Please note that in the majority of cases, all samples that are selected by Epi25 for genomic data generation are both genotyped and whole exome sequenced.  However, if samples have insufficient amounts of DNA, sometimes only one data type is generated.

When will I receive the WES and genotyping data for the samples I contribute?

Data are generated on a rolling basis but are released at the close of the funding cycle.  Typically, that means that genomic data for a funding year are ready to be returned to sites at the start of the next calendar year.  

Please note that it is a requirement of participation that your site contribute detailed phenotype data (using the Epi25 clinical data forms) before receiving genomic data.

Is Epi25 providing a summary of the results for the patients in my cohort? Can I return the genetic results back to participants?

No, Epi25 is not providing a high-level summary of the results from each participant.  The genomic data generated as part of Epi25 are not meant to be used in a clinical setting. The lab protocols used to generate these data are for research purposes only; they are not CLIA-certified. Therefore, it is not recommended that these results are returned to participants.  

I am an investigator from the EU. How can I send DNA samples and phenotype data to the US for Epi25 while complying with GDPR?

GDPR stands for the General Data Protection Regulation which and went into effect on May 25, 2018.  GDPR is complex and each EU member state is still developing policies and procedures to comply with the new law.  However, there are now stricter rules governing the transfer, use, and storage of “personal data” which includes DNA and health information.  This means that you will likely need to enter in a specific agreement with the Broad and/or UCSF to transfer your sample and data. The contacts at each site will work with you to determine the type of agreement needed.

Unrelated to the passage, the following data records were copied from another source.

theorem makes_foldl (l made : List Candidate) : Makes l made (l.foldl makePair made) := by
  induction l generalizing made with
  | nil => exact ⟨fun _ mem => mem, fun _ mem => .inl mem, id, fun _ _ _ none => by cases none⟩
  | cons p rest ih =>
    rw [List.foldl_cons]
    have self : p.le p = true := by
      rw [Candidate.le_iff]
      omega
    by_cases shares : ∃ m ∈ made, m.Shares p
    · rw [makePair_of_shares shares]
      obtain ⟨keeps, comes, apart, greedy⟩ := ih made
      refine ⟨keeps, fun m mem => (comes m mem).imp_right (List.mem_cons_of_mem _), apart, fun sorted before q mem => ?_⟩
      rcases List.mem_cons.mp mem with rfl | later
      · obtain ⟨m, here, shared⟩ := shares
        exact ⟨m, keeps m here, shared, before m here q (List.mem_cons_self ..)⟩
      · exact greedy (List.pairwise_cons.mp sorted).2 (fun m here o after => before m here o (List.mem_cons_of_mem _ after)) q later
    · have alone : ∀ m ∈ made, ¬ m.Shares p := fun m mem shared => shares ⟨m, mem, shared⟩
      rw [makePair_of_apart alone]
      obtain ⟨keeps, comes, apart, greedy⟩ := ih (made ++ [p])
      have taken : p ∈ rest.foldl makePair (made ++ [p]) := keeps p (List.mem_append_right _ (List.mem_singleton.mpr rfl))
      refine ⟨fun m mem => keeps m (List.mem_append_left _ mem), fun m mem => ?_, fun before => apart ?_, fun sorted before q mem => ?_⟩
      · rcases comes m mem with old | later
        · rcases List.mem_append.mp old with old | new
          · exact .inl old
          · exact .inr (List.mem_singleton.mp new ▸ List.mem_cons_self ..)
        · exact .inr (List.mem_cons_of_mem _ later)
      · refine List.pairwise_append.mpr ⟨before, List.pairwise_singleton .., fun m mem q new => ?_⟩
        rw [List.mem_singleton.mp new]
        exact not_or.mp (alone m mem)
      · obtain ⟨first, sorted⟩ := List.pairwise_cons.mp sorted
        rcases List.mem_cons.mp mem with rfl | later
        · exact ⟨q, taken, .inl rfl, self⟩
        · refine greedy sorted (fun m here o after => ?_) q later
          rcases List.mem_append.mp here with old | new
          · exact before m old o (List.mem_cons_of_mem _ after)
          · rw [List.mem_singleton.mp new]
            exact first o after

theorem pairsApart_pairs (r : Result) (conditions : List Condition) : PairsApart (r.pairs conditions) :=
  (makes_foldl _ _).apart List.Pairwise.nil

theorem considered_of_mem_pairs {r : Result} {conditions : List Condition} {p : Candidate} (made : p ∈ r.pairs conditions) :
    ∃ f c, r.findings[p.finding]? = some f ∧ c ∈ conditions ∧ c.tag = p.tag ∧ r.considers f c = true ∧
      p.gap = distanceGap f.distance c.distance :=
  mem_candidates.mp (((makes_foldl _ _).from_ p made).resolve_left (List.not_mem_nil))

/-- R145. -/
theorem pairsMade_pairs (r : Result) (conditions : List Condition) : PairsMade r conditions (r.pairs conditions) where
  considered _ made := considered_of_mem_pairs made
  apart := pairsApart_pairs r conditions
  greedy i f c found here considers := by
    obtain ⟨m, made, shares, before⟩ := (makes_foldl (r.candidates conditions) []).greedy (pairwise_candidates r conditions)
      (fun m none => by cases none)
      { gap := distanceGap f.distance c.distance, finding := i, tag := c.tag }
      (mem_candidates.mpr ⟨f, c, found, here, rfl, considers, rfl⟩)
    exact ⟨m, made, shares, (Candidate.le_iff ..).mp before⟩

/-- Of pairs apart, the one of a finding is found. -/
theorem find?_of_pairsApart {pairs : List Candidate} (apart : PairsApart pairs) {p : Candidate} (mem : p ∈ pairs) :
    pairs.find? (fun q => q.finding == p.finding) = some p := by
  induction pairs with
  | nil => cases mem
  | cons q rest ih =>
    obtain ⟨first, apart⟩ := List.pairwise_cons.mp apart
    rcases List.mem_cons.mp mem with rfl | later
    · exact List.find?_cons_of_pos (beq_self_eq_true _)
    · rw [List.find?_cons_of_neg (by simpa using (first p later).1)]
      exact ih apart later

/-- A finding for which matching considers nothing makes no pair. -/
theorem pairs_eq_nil {r : Result} {conditions : List Condition}
    (none : ∀ f ∈ r.findings, ∀ c ∈ conditions, r.considers f c = false) : r.pairs conditions = [] := by
  refine List.eq_nil_iff_forall_not_mem.mpr fun p made => ?_
  obtain ⟨f, c, found, here, -, considers, -⟩ := considered_of_mem_pairs made
  rw [none f (List.mem_of_getElem? found) c here] at considers
  cases considers

/-- The pair of a single finding that has one candidate. -/
theorem pairs_eq_single {r : Result} {conditions : List Condition} {f : Finding} {c : Condition} (single : r.findings = [f])
    (here : c ∈ conditions) (considers : r.considers f c = true) (only : ∀ d ∈ conditions, d ≠ c → r.considers f d = false) :
    r.pairs conditions = [{ gap := distanceGap f.distance c.distance, finding := 0, tag := c.tag }] := by
  have each (p : Candidate) (made : p ∈ r.pairs conditions) :
      p = { gap := distanceGap f.distance c.distance, finding := 0, tag := c.tag } := by
    obtain ⟨gap, i, tag⟩ := p
    obtain ⟨g, d, found, there, rfl, considers', rfl⟩ := considered_of_mem_pairs made
    rw [single, List.getElem?_singleton] at found
    split at found
    next zero =>
      obtain rfl := Option.some.inj found
      obtain rfl : d = c := by
        by_contra other
        rw [only d there other] at considers'
        cases considers'
      exact congrArg (fun i => (⟨_, i, _⟩ : Candidate)) zero
    next => cases found
  obtain ⟨p, made, -⟩ := (pairsMade_pairs r conditions).greedy 0 f c (by rw [single]; rfl) here considers
  have apart := pairsApart_pairs r conditions
  match is : r.pairs conditions with
  | [] => rw [is] at made; cases made
  | [q] => rw [each q (by rw [is]; exact List.mem_singleton.mpr rfl)]
  | q :: o :: rest =>
    rw [is] at apart
    have differ := (List.pairwise_cons.mp apart).1 o (List.mem_cons_self ..)
    have same : q = o := (each q (by rw [is]; simp)).trans (each o (by rw [is]; simp)).symm
    exact absurd (congrArg Candidate.finding same) differ.1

What are the Centers for Common Disease Genomics and how are they related to Epi25?

The Centers for Common Disease Genomics program is part of the NHGRI Genomic Sequencing Program. A CCDG grant at Broad funds the genomic data generation for Epi25. You can learn more about the CCDG and other funded sites here and here.

Epi25 genomic data is also made available to CCDG members very soon after it is generated.  CCDG members have to apply to use the data, and after approval, the data will be shared in line with data use restrictions indicated on the Data Use Limitations letters.